You can purchase The Conquest Night here: http://www.epiphysisfoundation.com

If you're in the mood, listen to Viking Moses perform Dolly Parton's "I Will Always Love You," the closing track from The Parts That Showed.  It will change the way you think of that song.



Thursday, March 1, 2012

New Single from Rioux features Björk, Painting by Peter Richards

Brooklyn NY-based musician and producer Rioux is set to release Re: You in April, a 5-song E.P. he has described as "a mix tape of sorts."  On February 17, prefixmag.com unveiled the first song from Re: You, "Unison (feat. Björk)."  Featuring subtle pitch shifts of Björk's vocals and a geometrically bewitching beat, the song also featured cover art by ITAV founder Peter Richards (me!), a painting titled Walls Impede My Progress.

The track is available as a free download from the artist's SoundCloud, so enjoy!

NYUlocal.com, writing about a February 26 live performance at Glasslands Gallery, observed:

Erin Rioux (NYU ’12) talks about sound as if it were a physical substance that is at once biological and mathematical. Notes are sound waves to be “sculpted,” sounds are “raw” or “organic” or “digital” or “tactile.” His music, perhaps related to his attachment of these words to his sound, tends to take on an elastic, ethereal but beat-driven quality.

Rioux recorded the garage-influenced beat (for "Unison") with a live drum kit, which is one of the ways he builds his sound “from scratch,” favoring live instruments over stock samples. 

“I don’t make electronic music to use sounds that are only digital,” he explains with a hint of quiet connoisseurship.

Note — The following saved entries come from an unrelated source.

-- ==== Sys2Proof/Proofs/MarkActions.lean ====
section
/-! What a mark action leaves once its drain has ended (R13 to R16), what a rollback walk leaves once its outcome is
taken (R18, R19), and what an edge of ROLLBACK_REQ does (R24). -/

namespace Sys2Proof.Safety

open Machine

/-- While RESET_N is high a row's happening is taken (R191). -/
theorem next_running {s : State} (hr : Running s) (f : State → State) :
    (.next (s.running f) : Host.Outcome State Fault Refusal) = .next (f s) := by
  rw [running_exec hr]

/-! ### The drain's end (R12 to R16) -/

/-- R13: with no pre-drain entry left, the push changes the mark controller alone. -/
theorem pushMark_of_clear {s : State} (h : ∀ e ∈ s.transit.entries, e.preDrain = false) (label : Label) :
    s.pushMark label = { s with marks := { s.marks with
      state := .opened
      stack := s.marks.stack ++ [⟨s.level + 1, s.marks.nextNumber, label, s.log.tail, s.log.nextSequence⟩]
      nextNumber := s.marks.nextNumber + 1
      action := .noAction } } :=
  State.clearPreDrain_of_clear h

/-- R14: with no pre-drain entry left, the pop changes the mark controller alone. -/
theorem popMark_of_clear {s : State} (h : ∀ e ∈ s.transit.entries, e.preDrain = false) :
    s.popMark = { s with marks := { s.marks with
      state := .opened, stack := s.marks.stack.dropLast, action := .noAction } } :=
  State.clearPreDrain_of_clear h

/-- R15, R62: with no pre-drain entry left, only the mark controller and the log change. -/
theorem commitMarks_of_clear {s : State} (h : ∀ e ∈ s.transit.entries, e.preDrain = false) :
    s.commitMarks = { s with
      marks := { s.marks with state := .idle, stack := [], action := .noAction }
      log := { s.log with tail := 0, nextSequence := 0, crossed := false } } :=
  State.clearPreDrain_of_clear h

/-- R13, R17: the posts of an OPEN taking effect are the latch's alone. -/
theorem openEffect_taken {s : State} {label : Label} (hd : DrainClear s) (ha : s.marks.action = .openMark label) :
    LatchTaken (s.pushMark label).reclassifyAll (happening s Happening.openEffect) [] s.level :=
  settle_taken s Happening.openEffect ((Happening.start s).step (·.pushMark label)) []
    (by simp [Happening.openEffect, ha, drained_of_clear hd (by simp [ha])]) rfl

/-- R14, R15, R17: a RELEASE taking effect is a pop, or at level 1 a COMMIT. -/
theorem releaseEffect_taken {s : State} (hd : DrainClear s) (ha : s.marks.action = .releaseMark) :
    LatchTaken (if 2 ≤ s.level then s.popMark else s.commitMarks).reclassifyAll (happening s Happening.releaseEffect) []
      s.level :=
  settle_taken s Happening.releaseEffect
    ((Happening.start s).step fun s => if 2 ≤ s.level then s.popMark else s.commitMarks) []
    (by simp [Happening.releaseEffect, ha, drained_of_clear hd (by simp [ha])]) rfl

/-- R15, R17: a COMMIT taking effect. -/
theorem commitEffect_taken {s : State} (hd : DrainClear s) (ha : s.marks.action = .commit) :
    LatchTaken s.commitMarks.reclassifyAll (happening s Happening.commitEffect) [] s.level :=
  settle_taken s Happening.commitEffect ((Happening.start s).step State.commitMarks) []
    (by simp [Happening.commitEffect, ha, drained_of_clear hd (by simp [ha])]) rfl

/-- Settles O32: the push, then the two steps of R17. -/
theorem openTakesEffect : Obligations.OpenTakesEffect := by
  intro s label hr hd ha
  obtain ⟨-, hclear, -⟩ := id hd
  refine ⟨_, next_running hr _, ?_⟩
  rw [← pushMark_of_clear hclear label]
  exact openEffect_taken hd ha

/-- Settles O33: RELEASE tells level 1 from the levels above it. -/
theorem releaseAndCommitTakeEffect : Obligations.ReleaseAndCommitTakeEffect := by
  rintro s popped committed hr hd rfl rfl
  obtain ⟨-, hclear, -⟩ := id hd
  rw [← popMark_of_clear hclear, ← commitMarks_of_clear hclear]
  refine ⟨fun ha h2 => ⟨_, next_running hr _, ?_⟩, fun ha h1 => ⟨_, next_running hr _, ?_⟩,
    fun ha => ⟨_, next_running hr _, commitEffect_taken hd ha⟩⟩
  · simpa [h2] using releaseEffect_taken hd ha
  · simpa [h1] using releaseEffect_taken hd ha

/-! ### The beginning of a walk (R16, R129 to R131, R148) -/

/-- R130: a walk over an empty span has ended complete at once. -/
theorem beginWalk_of_empty (h : Happening) (st : EngineState) (o : Origin) (k : Nat) {m : MarkRecord}
    (ht : m.startOffset = h.state.log.tail) (hq : m.firstSequence = h.state.log.nextSequence) :
    h.beginWalk st o k m = h.step (·.setRestore (walkBegun h.state st o k m 0 .noStep)) := by
  unfold Happening.beginWalk
  rw [Happening.boundaryTest_at_end rfl ht.symm (by simp [hq])]
  simp [Happening.step, walkBegun, hq, WalkOutcome.reset, State.lastIssued]

/-- R130, R131, R148: a walk over records begins with the newest one: its header, or the wait for its slot. -/
theorem beginWalk_of_records (h : Happening) (st : EngineState) (o : Origin) (k : Nat) {m : MarkRecord}
    (ht : m.startOffset < h.state.log.tail) (hq : m.firstSequence < h.state.log.nextSequence) :
    h.beginWalk st o k m = h.step (·.setRestore (walkBegun h.state st o k m
      (h.state.log.nextSequence - m.firstSequence)
      (if st = .checking && h.state.slotBusyAt h.state.log.tail then .waitSlot else .header))) := by
  unfold Happening.beginWalk
  rw [Happening.boundaryTest_next rfl (Nat.ne_of_gt ht) (Nat.sub_ne_zero_of_lt hq)]
  rfl

/-- R16: the walk of a ROLLBACK begins in ROLLING_BACK. -/
theorem rollbackEffect_begins {s : State} {k : Nat} {origin : Origin} {m : MarkRecord}
    (hd : RollbackDrainClear s origin) (ha : s.marks.action = .rollback k origin) (hm : s.markAt k = some m) :
    (Happening.start s).rollbackEffect = (Happening.start { s with
      marks := { s.marks with state := .rollingBack, action := .noAction } }).beginWalk .restoring origin k m := by
  obtain ⟨⟨-, hclear, -⟩, -⟩ := id hd
  have hc := State.clearPreDrain_of_clear (s := s.updateMarks fun m =>
    { m with action := .noAction, state := .rollingBack }) hclear
  simp only [Happening.rollbackEffect, Happening.start_state, ha, drained_of_rollback_clear hd ha, hm,
    Happening.beginRollback, Happening.step, hc]
  rfl

/-- Settles O35: the happening posts nothing, and the walk begins as its span is empty or not. -/
theorem rollbackTakesEffect : Obligations.RollbackTakesEffect := by
  rintro s k origin m walking hr hd ha hk hm rfl
  have hbegin := rollbackEffect_begins hd ha (State.markAt_eq_some.mpr ⟨hk, hm⟩)
  have run : ∀ e : RestoreEngine, (Happening.start s).rollbackEffect = Happening.start { s with
      marks := { s.marks with state := .rollingBack, action := .noAction }, restore := e } →
      exec .rollbackTakesEffect s = .next { s with
        marks := { s.marks with state := .rollingBack, action := .noAction }, restore := e } := by
    intro e he
    refine (next_running hr _).trans (congrArg _ ?_)
    rw [happening_of_no_post _ _ (by rw [he]; rfl), he]
    rfl
  refine ⟨fun ht hq => run _ ?_, fun ht hq => run _ ?_⟩
  · rw [hbegin, beginWalk_of_empty _ _ _ _ ht hq]
    rfl
  · rw [hbegin, beginWalk_of_records _ _ _ _ ht hq]
    rfl

/-! ### The outcome of a rollback (R18, R19, R142) -/

theorem outcomeReady_of {s : State} (hs : s.marks.state = .rollingBack) (he : s.restore.state = .restoring)
    (hw : WalkOver s.restore) : s.outcomeReady = true := by
  simp [State.outcomeReady, hs, he, walkEnded_of_over hw]

/-- R18: a walk that ended complete with no failed record. -/
theorem takeOutcome_complete {s : State} {m : MarkRecord} (hready : s.outcomeReady = true)
    (hf : s.restore.outcome.failed = 0) (hst : s.restore.outcome.stopped = false)
    (hm : s.markAt s.restore.outcome.level = some m) :
    (Happening.start s).takeOutcome =
      ((Happening.start s).step (·.updateEngine RestoreEngine.toIdle)).rollbackDone s.restore.outcome m := by
  have hm' : (s.updateEngine RestoreEngine.toIdle).markAt s.restore.outcome.level = some m := hm
  simp [Happening.takeOutcome, hready, hf, hst, hm']

/-- R19: a walk that stopped or met a failed record. -/
theorem takeOutcome_incomplete {s : State} (hready : s.outcomeReady = true)
    (hf : s.restore.outcome.failed ≠ 0 ∨ s.restore.outcome.stopped = true) :
    (Happening.start s).takeOutcome =
      ((Happening.start s).step (·.updateEngine RestoreEngine.toIdle)).rollbackIncomplete s.restore.outcome := by
  rcases hf with hf | hf <;> simp [Happening.takeOutcome, hready, hf]

/-- Settles O36: one post of the mark controller, then the two steps of R17. -/
theorem completeRollbackOutcome : Obligations.CompleteRollbackOutcome := by
  intro s m hr hs he hw hf hst hk hm
  refine ⟨_, next_running hr _, ?_⟩
  exact settle_taken s Happening.takeOutcome _ [_]
    (takeOutcome_complete (outcomeReady_of hs he hw) hf hst (State.markAt_eq_some.mpr ⟨hk, hm⟩)) rfl

/-- Settles O37: entry to BROKEN with one post, then the two steps of R17. -/
theorem incompleteRollbackOutcome : Obligations.IncompleteRollbackOutcome := by
  intro s hr hs he hw hf
  refine ⟨_, next_running hr _, ?_⟩
  rw [← enterBroken_eq]
  exact settle_taken s Happening.takeOutcome _ [_] (takeOutcome_incomplete (outcomeReady_of hs he hw) hf) rfl

/-! ### The rollback line (R23, R24, R191) -/

/-- R191: a rising edge of a low line is one line request. -/
theorem exec_risingEdge {s : State} (hr : Running s) (hp : s.pins.rollbackReq = false) :
    exec .rollbackReqRisingEdge s = .next (happening (s.setRollbackReq true) Happening.lineRequest) := by
  show Host.Outcome.next s.risingEdge = _
  simp [State.risingEdge, hp, show s.pins.resetLow = false from hr]

/-- An edge that is ignored posts LINE_IGNORED at the level that stands. -/
theorem happening_of_ignored {s : State} {reason : IgnoreReason}
    (h : (Happening.start s).lineRequest = (Happening.start s).ignoreLine reason) :
    happening s Happening.lineRequest = takePost s (.lineIgnored reason) s.level := by
  rw [happening_of_one_post s _ .markController (.lineIgnored reason) (by rw [h]; rfl) (.inl rfl), h]
  rfl

/-- Settles O8: the rows of R24, each by what its line request comes to. -/
theorem rollbackReqEdges : Obligations.RollbackReqEdges := by
  refine ⟨fun s hr => ⟨rfl, fun hs => ?_, fun hp => ?_⟩, ?_⟩
  · cases hp : s.pins.rollbackReq with
    | false =>
      have hl := lineRequest_of_not_ready (h := Happening.start (s.setRollbackReq true)) hs
      rw [exec_risingEdge hr hp, happening_of_no_post _ _ (by rw [hl]; rfl), hl]
      rfl
    | true =>
      show Host.Outcome.next s.risingEdge = _
      rw [show s.risingEdge = s by simp [State.risingEdge, hp], ← hp]
  · show Host.Outcome.next s.risingEdge = _
    simp [State.risingEdge, hp]
  rintro s _ _ hr hready hp rfl rfl
  rw [exec_risingEdge hr hp]
  let high := Happening.start (s.setRollbackReq true)
  refine ⟨fun he => congrArg _ (happening_of_ignored (lineRequest_of_disabled (h := high) hready he)),
    fun he hs => congrArg _ (happening_of_ignored (lineRequest_of_idle (h := high) he hs)),
    fun he hs => congrArg _ (happening_of_ignored (lineRequest_of_broken (h := high) he hs)),
    fun he hs hl => congrArg _ (happening_of_ignored (lineRequest_of_low_level (h := high) he hs hl)),
    fun he hs hl => ⟨fun hc => ?_, fun hc hn => ⟨fun hq => ?_, fun hq => ?_⟩⟩, fun he hs => ?_⟩
  · have hd := (lineRequest_of_opened (h := high) he hs hl).trans (abandonCheck_none hc)
    rw [happening_of_no_post _ _ (by rw [hd]; rfl), hd]
    rfl
  · have hd := (lineRequest_of_opened (h := high) he hs hl).trans (abandonCheck_ends hc hn hq)
    rw [happening_of_one_post _ _ .restoreEngine (.checkDone s.restore.outcome .abandoned) (by rw [hd]; rfl)
      (.inr (by rw [hd]; rfl)), hd]
    rfl
  · have hd := (lineRequest_of_opened (h := high) he hs hl).trans (abandonCheck_goesOn hc hn hq)
    rw [happening_of_no_post _ _ (by rw [hd]; rfl), hd]
    rfl
  · have hd := lineRequest_of_busy (h := high) he hs
    rw [happening_of_no_post _ _ (by rw [hd]; rfl), hd]
    rfl

end Sys2Proof.Safety
end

Plug Gods referred to Rioux's music as "manifesting a sense of grace and cultivated beauty in its minimalism," something we couldn't agree with more, as evidenced by his 2011 audio/visual album Everything You Need Is Right Here, which is startlingly diverse songs and electronic workouts accompanied by film collaborations with video artist Cabrido.  The album manages to meld post-punk with indie folktronica in a very ear-friendly way that nonetheless takes you on a gently psychedelic adventure through sunlight, percussion, and electronic transcendence augmented with lots of live instruments and percussion, including tastefully "out" sarod workouts.  The album is also available on vinyl, in a limited pressing of 300 copies.

You can load and watch the entire album as a video playlist by clickity-clicking this link:

Erin Rioux has been a supporter of my art for a long time now.  His former band, Rochester MI-based The Novel Citizen, commissioned posters from me that still remain favorites in my portfolio.  He said he couldn't talk about some of the people he was collaborating with on Re: You when we were discussing the licensing of Walls Impede My Progress, and I thought "cool, he must be working with someone he admires."  Little did I know!  This is an exciting time for Rioux, a great track re-imagined from Björk's luminous Vespertine album, an honor by proxy for me (and excellent exposure for my painting), plus a free download for you!